Он поднялся с подоконника.

— Я готов. Давайте отснимем быстрее…

— Хорошо, — ответил Воскресенский, недоверчиво поглядывая на модель.

— Если вам Соню нужно, можете позвать…

Ви подошёл к двери в спальню и, приоткрыв её, крикнул:

— Соня, иди сюда! Ты вроде говорила, что хочешь на его задницу посмотреть.

Соня тут же показалась в дверях:

— Что ты врёшь, Ви?! Не было такого! Я говорила, что хочу его за задницу ухватить.

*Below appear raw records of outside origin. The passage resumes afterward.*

/-- The pool's segments, stripes and map leave memory; what it still holds DIRTY is settled when it next comes online (R209). -/
def restPool (s : State) (p : Nat) : State :=
  let a := modPool (clearMap s p) p Pool.atRest
  let b := { a with prot := Tbl.mapV a.prot (fun n x => if x.pool = p ∧ x.st = .dirty ∧ n < ownSlots then { x with restored := true, qp := 8192, tag := 0, sector := 0, mappedAt := none } else x) }
  noteLeaves (noteStripes (noteLanes (noteRestored b p) p) p)

/-- The pool is OFFLINE: no conditions, no role. -/
def goOffline (s : State) (p : Nat) : State :=
  let a := wr (wr (wr s Obj.POOL_STATE p (Ps.offline : Nat)) Obj.POOL_CONDITIONS p 0) Obj.PAIR_POOL_ROLE p (Role.none : Nat)
  let b := wr (wr (wr (wrB a Obj.DREDGE_PACING p false) Obj.DREDGE_STATE p 0) Obj.PATROL_STATE p 0) Obj.REBUILD_STATE p 0
  let c := forEach ((existing b).filter (fun v => rdN b Obj.VOLUME_POOL v == p)) (fun v t => discardFrames t v (fun _ => true)) b
  endAct (restPool (wrB c Obj.PAIR_POOL_UNMIRRORED p false) p) p Pr.done

/-! ## DESTROY -/

/-- A volume of the pool is ACTIVE or LOCKED. -/
def hasLive (s : State) (p : Nat) : Bool :=
  (liveVolumes s).any (fun v => rdN s Obj.VOLUME_POOL v == p)

/-- POOL_ACTION_DESTROY: accepted OFFLINE with no ACTIVE or LOCKED volume; its members are reserved first, so that they can be written. Where a reset has left the members unknown, their superblocks are read before that. -/
def execPoolActionDestroy (p : Nat) (s : State) : Host.Outcome State Fault Refusal :=
  .next (
    if p ≥ 8 ∨ (poolOf s p).action.isSome then s
    else if poolState s p ≠ Ps.offline then wr s Obj.POOL_ACTION_RESULT p (Pr.state : Nat)
    else if hasLive s p then wr s Obj.POOL_ACTION_RESULT p (Pr.volumes : Nat)
    else if (slotsIn s p Ms.active).isEmpty then readSupers (startAct s p Pa.destroy 1) p
    else actStep (startAct s p Pa.destroy 2) p 2 (slotsIn s p Ms.active) (fun _ => .resRegister))

/-- The last superblock of a pool that is destroyed: no member slot in use, no volume. -/
def emptySuper (s : State) (p : Nat) : Bytes :=
  let x := superOf s p (rdN s Obj.POOL_SB_GENERATION p + 1)
  ({ x with slots := 0, volumes := [], members := x.members.map (fun _ => { st := 0, nsid := 0, nguid := zeros 16, eui := 0, zones := 0, join := 0 }) }).bytes

/-- Ids held by the pool's deleted volumes are released (Table 03-2). -/
def dropHeld (s : State) (p : Nat) : State :=
  forEach ((s.vols.map Prod.fst).filter (fun v => rdN s Obj.VOLUME_STATE v == 3 && rdN s Obj.VOLUME_POOL v == p)) (fun v t =>
    clrAll { t with vols := Tbl.erase t.vols v } [Obj.VOLUME_STATE, Obj.VOLUME_POOL, Obj.VOLUME_CAPACITY, Obj.VOLUME_GRAIN, Obj.VOLUME_KEY_SLOT, Obj.VOLUME_TAGGED] v) s

/-! ## Steps -/

/-- Blocks of all three sequences lie below durable floors, and no epoch holds new stripes: a metadata page can be written (R83, R194). -/
def pageReady (s : State) (p : Nat) : Bool :=
  wseqReady s 1 && decide ((poolOf s p).nextSeg < floorOf s Fl.segment p) && decide ((poolOf s p).nextStripe < floorOf s Fl.stripe p) && rdN s Obj.EPOCH_STATE 0 == 0

/-- Step 5 of CREATE: the first M3 metadata segment is opened and an empty root page written to it; a new pool's directories have no page else. -/
def writeEmpty (s : State) (p : Nat) : State :=
  let u := modPool s p (fun x => { x with lanes := x.lanes ++ [{ cls := Cls.metadata, idx := 0, seg := none, stripe := none, waiting := false, freedAt := 0 }] })
  let v := openSeg u p (laneOf u p Cls.metadata 0)
  forceWhere 1 (writePage v p (pageAddress Page.root 0 0) (rootPage v p 0)) p (fun x => x.cls == Cls.metadata)

/-- A command of the pool has not ended. -/
def hasCmds (s : State) (p : Nat) : Bool :=
  s.drv.cmds.any (fun e => purpPool e.2.purp == some p)

/-- The steps of CREATE (Table 03-1). -/
def createAdvance (s : State) (p step : Nat) : State :=
  if step = 2 then actStep s p 3 (slotsUsed s p) (fun m => if (dportOf s (mPort s p m)).formatted then eraseOp s (mPort s p m) else .format)
  else if step = 3 then writeSuper (reserveAll (modAct (configurePool s p) p (fun x => { x with step := 4 })) p) p
  else if step = 4 then (if (poolOf s p).sbLeft ≠ 0 ∨ !pageReady s p then s else writeEmpty (modAct s p (fun x => { x with step := 5 })) p)
  else if metaBusy s p ∨ hasCmds s p then s
  else endAct (wr (restPool s p) Obj.POOL_STATE p (Ps.offline : Nat)) p Pr.done

/-- The steps of OFFLINE: admitted commands finish, stripes close and commit, a checkpoint writes the leaves, reservations are released. A FAILED pool only releases. -/
def offlineAdvance (s : State) (p step : Nat) : State :=
  let mem := slotsIn s p Ms.active
  if step = 1 then
    (if poolState s p = Ps.failed then actStep s p 4 mem (fun _ => .resRelease)
    else if poolBusy s p then s
    else modAct (forceWhere 1 s p (fun _ => true)) p (fun x => { x with step := 2 }))
  else if step = 2 then (if poolQuiet s p ∧ (poolOf s p).ckpt.isNone then startCkpt (modAct s p (fun x => { x with step := 3 })) p else s)
  else if step = 3 then (if (poolOf s p).ckpt.isNone then actStep s p 4 mem (fun _ => .resRelease) else s)
  else goOffline s p

/-- The place of the next copy pair of a member: its next slot pair, or the first once zone 0 is full (R131). -/
def nextPair (s : State) (p m : Nat) : Nat :=
  let i := Tbl.getD (poolOf s p).sbNext m 0
  if 32 * (i + 1) ≤ (poolOf s p).sectors then i else 0
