/-- MEMBER_ACTION_FAIL: an ACTIVE or CONTAINED member becomes FAILED with cause OPERATOR; any other is refused (R223, R257). -/
def execMemberActionFail (p m : Nat) (s : State) : Host.Outcome State Fault Refusal :=
  .next (
    if p ≥ 8 ∨ m ≥ 64 then s
    else
      let res (t : State) (r : Nat) : State := wr t Obj.MEMBER_ACTION_RESULT (mInst p m) r
      if mState s p m = Ms.active then res (failMember s p m 6) Mr.done
      else if mState s p m = Ms.contained then res (releaseFail s (mPort s p m) 6) Mr.done
      else res s Mr.refusedState)

/-- CONTROLLER_RESET_DONE: a controller reset ends; `begun` names the Writes whose data phase had begun and `l` what the drive then says of its namespaces. After a RETRY the identity is checked; in recovery every outstanding command is treated as aborted, or the member fails (R386, R390). -/
def execControllerResetDone (port : Nat) (ok : Bool) (begun : List Nat) (l : List NsInfo) (s : State) : Host.Outcome State Fault Refusal :=
  .next (
    if port ≥ 64 ∨ !(dportOf s port).resetting then s
    else if (dportOf s port).retrying then (if !ok then retryRefused s port 3 else if sameDrive s port l then retryDone s port else retryRefused s port 4)
    else
      let t := modDPort s port (fun d => { d with resetting := false })
      if ok then
        pump (forEach ((portCmds s port).filter (fun e => occupies e.2)) (fun e u => match Tbl.get u.drv.cmds e.1 with
          | some c => if occupies c then recovered u e.1 c (begun.contains e.1) else u
          | none => u) t) port
      else match memberOf t port with
        | some (p, m) => memberFault t p m 2
        | none => refuseDrive (endPort t port) port Ad.controller)

/-- DRIVE_AER_UNCORRECTABLE: an uncorrectable error is reported through AER; in CONTAINMENT mode the port freezes (R388). -/
def execDriveAerUncorrectable (port : Nat) (s : State) : Host.Outcome State Fault Refusal :=
  .next (if port < 64 ∧ rdN s Obj.DPORT_MODE port = 1 ∧ (rdN s Obj.DPORT_STATE port = Dp.ready ∨ rdN s Obj.DPORT_STATE port = Dp.refused) then freezePort s port 0x10 else s)

/-- DRIVE_HEALTH_POLL: the health log of each drive that may be asked is read; a refused drive is identified as well (R380). -/
def execDriveHealthPoll (s : State) : Host.Outcome State Fault Refusal :=
  .next (forRange 64 (fun port t =>
    let x := rdN t Obj.DPORT_STATE port
    if x = Dp.ready then issue t port (.getLog 2) .health
    else if x = Dp.refused ∧ rdN t Obj.DRIVE_ADMISSION port ≠ Ad.controller then issue (issue t port (.identify 0) .health) port (.getLog 2) .health
    else t) s)

/-! ## The sideband bus (R393, R394) -/

/-- The drive of a bay lights FAULT_LED: its member is FAILED or CONTAINED, or it is refused. -/
def faultLed (s : State) (port : Nat) : Bool :=
  rdN s Obj.DPORT_STATE port == Dp.refused || rdN s Obj.DPORT_STATE port == Dp.contained ||
    (List.range 512).any (fun i => rdN s Obj.MEMBER_PORT i == port && (rdN s Obj.MEMBER_STATE i == Ms.failed || rdN s Obj.MEMBER_STATE i == Ms.contained))

/-- The three output bits of a bay: PERST_N, FAULT_LED, LOCATE_LED. -/
def bayBits (s : State) (port : Nat) : Nat :=
  b2n (dportOf s port).released + 2 * b2n (faultLed s port) + 4 * b2n (rdB s Obj.DRIVE_LOCATE port)

/-- The 192 output bits of a frame. -/
def frameBits (s : State) : Nat :=
  ((List.range 64).map (fun p => bayBits s p * 2 ^ (3 * p))).sum

/-- Drive a bay pin whose level changes. -/
def bayPin (s : State) (p : Pin) (level : Bool) : State :=
  if Tbl.getD s.pins p.num 0 = b2n level then s else drive s p level

/-- SIDEBAND_FRAME: the bits shifted in during the previous frame are latched, this frame's are shifted in, and PRSNT_N of every bay is sampled; bit p of `inputs` is bay p (R394). -/
def execSidebandFrame (inputs : Nat) (s : State) : Host.Outcome State Fault Refusal :=
  .next (
    let v := s.drv.shift
    let a := forRange 64 (fun p t => bayPin (bayPin (bayPin t (.drivePerst p) (bitAt v (3 * p))) (.faultLed p) (bitAt v (3 * p + 1))) (.locateLed p) (bitAt v (3 * p + 2))) s
    let b := forRange 64 (fun p t =>
      if bitAt inputs p then (if (dportOf t p).seated then presenceLost t p else t)
      else if (dportOf t p).seated then t else modDPort t p (fun d => { d with seated := true })) a
    { b with drv := { b.drv with shift := frameBits s } })

/-! ## The drive write gate (R396 to R398, R416, R417) -/

/-- DRIVE_GATE_CLOSE: PAIR_FENCE_REQ_I_N falls. The gate closes and ACK goes low, except on side A while its own REQ is low. The pools of this controller become FENCED, and side B releases its own REQ. -/
def execDriveGateClose (s : State) : Host.Outcome State Fault Refusal :=
  .next (
    let t := setFence s 1 true
    if rdN s Obj.PAIR_SIDE 0 = 0 ∧ fenceBit s 0 then t
    else if rdN s Obj.DRIVE_GATE_STATE 0 = 2 then t
    else
      let n := (s.drv.cmds.filter (fun e => gatedOp e.2.op && occupies e.2)).length
      let a := bump (wr (wr t Obj.DRIVE_GATE_STATE 0 2) Obj.DRIVE_GATE_INFLIGHT_AT_CLOSE 0 n) Obj.DRIVE_GATE_CLOSES 0 1
      let b := drive (setFence a 2 true) .fenceAck false
      let c := if s.pair.takeover.isSome then abandonTakeover b else if fenceBit b 0 then releaseReq b else b
      forRange 8 (fun p u => if roleOf u p = Role.none ∨ roleOf u p = Role.fenced then u else yieldPool u p) c)
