/-! ## States (Table 14-5) -/

/-- Change PACK_STATE; charging and the Weir follow (R506, R518). -/
def setPackState (s : State) (st : Nat) : State :=
  recomputeWeir (noteCharge (wr s Obj.PACK_STATE 0 st))

/-- A measurement that runs ends without a result: the load is off. -/
def endMeasure (s : State) : State :=
  let t := if s.pack.step = 2 then drive s .packTest false else s
  modPack t (fun x => { x with step := 0 })

/-- A measurement is deferred under these conditions (R515). -/
def deferring (s : State) : Bool :=
  !onMains s || !tempWithin s (rd s Obj.PACK_TEMP_MIN 0) (rd s Obj.PACK_TEMP_MAX 0) 0 || decide (rdN s Obj.PACK_VOLTAGE 0 < rdN s Obj.PACK_VMIN 0 + 1000)

/-- A measurement falls due: it starts, or is deferred and counted (R514, R515). -/
def measureDue (s : State) : State :=
  if s.pack.step ≠ 0 then s
  else if deferring s then bump (modPack s (fun x => { x with due := true })) Obj.PACK_ESR_DEFERRED 0 1
  else noteCharge (modPack s (fun x => { x with due := false, step := 1 }))

/-- Enter LEARNING, with a measurement scheduled. -/
def enterLearning (s : State) : State :=
  measureDue (setPackState (wr (modPack s (fun x => { x with measured := false })) Obj.PACK_FAULT_CAUSE 0 0) Pk.learning)

/-- The pack faults (Table 14-5). -/
def packFault (s : State) (cause : Nat) : State :=
  if packLive s then raiseOpen (setPackState (wr (modPack (endMeasure s) (fun x => { x with due := false })) Obj.PACK_FAULT_CAUSE 0 cause) Pk.fault) (ev 0x0D 517) .error Src.pack 0 else s

/-- A pack is seen: 1.0 V or more, and a thermistor. -/
def packSeen (s : State) : Bool :=
  decide (rdN s Obj.PACK_VOLTAGE 0 ≥ 1000) && s.pack.ntc != 1

/-- LEARNING ends with its first measurement, and for lithium-ion after a loss of P3V3_AUX with the first rest (Table 14-6). -/
def endLearning (s : State) : State :=
  if packState s = Pk.learning ∧ s.pack.measured ∧ (supercap s ∨ !s.pack.needRest) then setPackState s Pk.current else s

/-- The estimator starts with PACK_ENABLE true (Table 14-5). -/
def startPack (s : State) : State :=
  if packState s ≠ Pk.disabled then s else if packSeen s then enterLearning s else setPackState s Pk.absent

/-- The estimator stops. -/
def stopPack (s : State) : State :=
  setPackState (wr (modPack (endMeasure s) (fun x => { x with due := false })) Obj.PACK_FAULT_CAUSE 0 0) Pk.disabled

/-- The configuration that PACK_ENABLE needs: a chemistry with its nominal value, and for lithium-ion an OCV table (R511). -/
def packValid (s : State) : Bool :=
  match rdN s Obj.PACK_CHEMISTRY 0 with
  | 1 => rdN s Obj.PACK_NOMINAL_CAPACITANCE 0 != 0
  | 2 => rdN s Obj.PACK_NOMINAL_CAPACITY 0 != 0 && !(rdBytes s Obj.PACK_OCV_TABLE 0).isEmpty
  | _ => false

/-- A write of PACK_ENABLE: its result, and the state after. -/
def packEnable (s : State) (on : Bool) : Nat × State :=
  if on then
    (if !packValid s then (Rs.range, s)
    else if rdB s Obj.PACK_ENABLE 0 then (Rs.ok, s)
    else (Rs.ok, startPack (wr (wrB s Obj.PACK_ENABLE 0 true) Obj.PACK_ESR_BASELINE 0 0)))
  else (Rs.ok, stopPack (wrB s Obj.PACK_ENABLE 0 false))

/-- PACK_ENABLE: a write of the object (R517). -/
def execPackEnable (on : Bool) (s : State) : Host.Outcome State Fault Refusal :=
  .next (packEnable s on).2

/-- What PACK_RESET_LEARNING does (R519). -/
def resetLearning (s : State) : State :=
  let a := wr (wr (wr s Obj.PACK_CAPACITANCE_LEARNED 0 0) Obj.PACK_CAPACITY_LEARNED 0 0) Obj.PACK_ESR_BASELINE 0 0
  let b := modPack (endMeasure a) (fun x => { x with charge := 0, curve := none, soc := 0, socAt := 0, rest := none, needRest := true, due := false, agedEsr := false, agedCap := false })
  if packLive b ∨ (packState b = Pk.fault ∧ rdN b Obj.PACK_FAULT_CAUSE 0 ≠ Pf.temperature) then enterLearning b else b

/-- PACK_RESET_LEARNING (R519). -/
def execPackResetLearning (s : State) : Host.Outcome State Fault Refusal :=
  .next (resetLearning s)

/-! ## Impedance (R514 to R516) -/

/-- A write of PACK_ESR_MEASURE_NOW: BUSY during a measurement. -/
def measureNow (s : State) : Nat × State :=
  if s.pack.step ≠ 0 then (Rs.busy, s) else (Rs.ok, if packLive s then measureDue s else s)

/-- PACK_ESR_MEASURE_NOW (R514). -/
def execPackEsrMeasureNow (s : State) : Host.Outcome State Fault Refusal :=
  .next (measureNow s).2

/-- PACK_ESR_INTERVAL: the interval expires and a measurement falls due (R514). -/
def execPackEsrInterval (s : State) : Host.Outcome State Fault Refusal :=
  .next (if packLive s then measureDue s else s)

/-- IMPEDANCE_DEFERRED_RUN: a deferred measurement starts once nothing defers it (R515). -/
def execImpedanceDeferredRun (s : State) : Host.Outcome State Fault Refusal :=
  .next (if s.pack.due ∧ packLive s ∧ !deferring s then measureDue s else s)

/-- IMPEDANCE_SETTLE_DONE: V_0 (mV) and I_0 (mA) are taken and the test load switches on (Table 14-4). -/
def execImpedanceSettleDone (v i : Int) (s : State) : Host.Outcome State Fault Refusal :=
  .next (if s.pack.step = 1 then drive (modPack s (fun x => { x with step := 2, v0 := v, i0 := i })) .packTest true else s)

/-- ESR in µΩ from the two points (R514); none where the formula gives no value that PACK_ESR can hold. -/
def esrOf (s : State) (v1 i1 : Int) : Option Nat :=
  let di := i1 - s.pack.i0
  let x : Rat := 1000000 * ((s.pack.v0 - v1 : Int) : Rat) / (di : Rat) - (if supercap s then 10000000 / capacitance s else 0)
  if di = 0 ∨ x < 0 ∨ x ≥ 4294967296 then none else some (whole x)

/-- The ratio and the learned value are checked after a measurement (R516). -/
def checkAgeing (s : State) : State :=
  let ratio := rdN s Obj.PACK_ESR_RATIO 0
  let hot := decide (ratio ≥ rdN s Obj.PACK_ESR_WARN 0)
  let (l, n) := if supercap s then (rdN s Obj.PACK_CAPACITANCE_LEARNED 0, rdN s Obj.PACK_NOMINAL_CAPACITANCE 0) else (rdN s Obj.PACK_CAPACITY_LEARNED 0, rdN s Obj.PACK_NOMINAL_CAPACITY 0)
  let low := decide (l ≠ 0 ∧ 100 * l < rdN s Obj.PACK_CAPACITY_WARN 0 * n)
  let a := if hot ∧ !s.pack.agedEsr then raiseOpen s (ev 0x0D 516) .warn Src.pack 0 else s
  let b := if low ∧ !s.pack.agedCap then raiseOpen a (ev 0x0D 516) .warn Src.pack 0 else a
  let c := modPack b (fun x => { x with agedEsr := hot, agedCap := low })
  if ratio ≥ rdN s Obj.PACK_ESR_FAULT 0 then packFault c Pf.esrLimit else c

/-- Samples have come within the last second. -/
def samplesValid (s : State) : Bool :=
  s.pack.ntc == 0 && decide (s.now < s.pack.sampleAt + 1000000)

/-- A measurement has its result: ESR, baseline, ratio, checks, state (R514, R516, Table 14-5). -/
def measured (s : State) (v1 i1 : Int) : State :=
  let n := rdN s Obj.PACK_ESR_MEASUREMENTS 0
  let esr := (esrOf s v1 i1).getD (Config.packEsr n).toNat
  let a := bump (wr (modPack (endMeasure s) (fun x => { x with esrAt := s.now, measured := true })) Obj.PACK_ESR 0 (esr : Nat)) Obj.PACK_ESR_MEASUREMENTS 0 1
  let b := wr (if rdN a Obj.PACK_ESR_BASELINE 0 = 0 then wr a Obj.PACK_ESR_BASELINE 0 (esr : Nat) else a) Obj.PACK_ESR_LAST_AGE 0 0
  let base := rdN b Obj.PACK_ESR_BASELINE 0
  let r := 100 * esr / base
  let c := checkAgeing (wr b Obj.PACK_ESR_RATIO 0 ((if base = 0 ∨ r ≥ 65536 then (Config.packRatio n).toNat else r : Nat) : Int))
  let d := if packState c = Pk.stale ∧ samplesValid c then setPackState c Pk.current else endLearning c
  noteCharge d

/-- IMPEDANCE_LOAD_OFF: V_1 and I_1 are taken, the load is off, ESR is computed and checked (R514, R516). -/
def execImpedanceLoadOff (v i : Int) (s : State) : Host.Outcome State Fault Refusal :=
  .next (if s.pack.step = 2 then measured s v i else s)

/-- A sag: a measurement that runs is discarded and deferred, with the load off (R515); charging stops (R506). -/
def packSag (s : State) : State :=
  noteCharge (if s.pack.step = 0 then s else bump (modPack (endMeasure s) (fun x => { x with due := true })) Obj.PACK_ESR_DEFERRED 0 1)

/-! ## Events -/

/-- The thermistor and the temperature limits (Table 14-5). -/
def checkTemp (s : State) : State :=
  let lo := rd s Obj.PACK_TEMP_MIN 0
  let hi := rd s Obj.PACK_TEMP_MAX 0
  if s.pack.ntc = 2 then packFault s Pf.ntcShort
  else if s.pack.ntc = 1 then s
  else if !tempWithin s lo hi 0 then packFault s Pf.temperature
  else if packState s = Pk.fault ∧ rdN s Obj.PACK_FAULT_CAUSE 0 = Pf.temperature ∧ tempWithin s lo hi 2 then enterLearning s
  else s

/-- The last measurement is no older than 3 × PACK_ESR_INTERVAL (Table 14-5). -/
def esrFresh (s : State) : Bool :=
  decide (s.now ≤ s.pack.esrAt + 180000000 * rdN s Obj.PACK_ESR_INTERVAL 0)

/-- PACK_SAMPLE: voltage in mV, current in mA and temperature in tenths of a degree at 1 kHz; the coulomb counter advances and PACK_CHG_EN follows (R505, R506). `ntc` is 0 in range, 1 open, 2 short. -/
def execPackSample (v : Nat) (i temp : Int) (ntc : Nat) (s : State) : Host.Outcome State Fault Refusal :=
  .next (
    let a := wr (wr s Obj.PACK_VOLTAGE 0 v) Obj.PACK_CURRENT 0 i
    let b := if ntc = 0 then wr a Obj.PACK_TEMPERATURE 0 temp else a
    let c := modPack b (fun x => { x with charge := x.charge + i, sampleAt := if ntc = 0 then s.now else x.sampleAt, ntc := ntc, curve := if i > -100 then none else x.curve })
    let d := checkTemp c
    noteCharge (if packState d = Pk.stale ∧ samplesValid d ∧ esrFresh d then setPackState d Pk.current else d))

Макс не знал толком, что именно на него подействовало: то ли короткая беседа с Воскресенским, то ли просто смена настроя после передышки, но он смог вернуться в то слегка отрешённое состояние, которое позволяло ему вживаться в образ и, которого он научился достигать на последних съёмках. Он подставлял лицо под струи воды (это немного напоминало ту фотосессию под дождём), купался в ярких лучах солнца, льющихся из окна, и думал о том, что впереди ещё целый долгий приятный летний день — и рядом сейчас не было никого. Шум душа отчасти заглушал щёлканье фотоаппарата и короткие команды Ви, которые он отдавал ассистентам.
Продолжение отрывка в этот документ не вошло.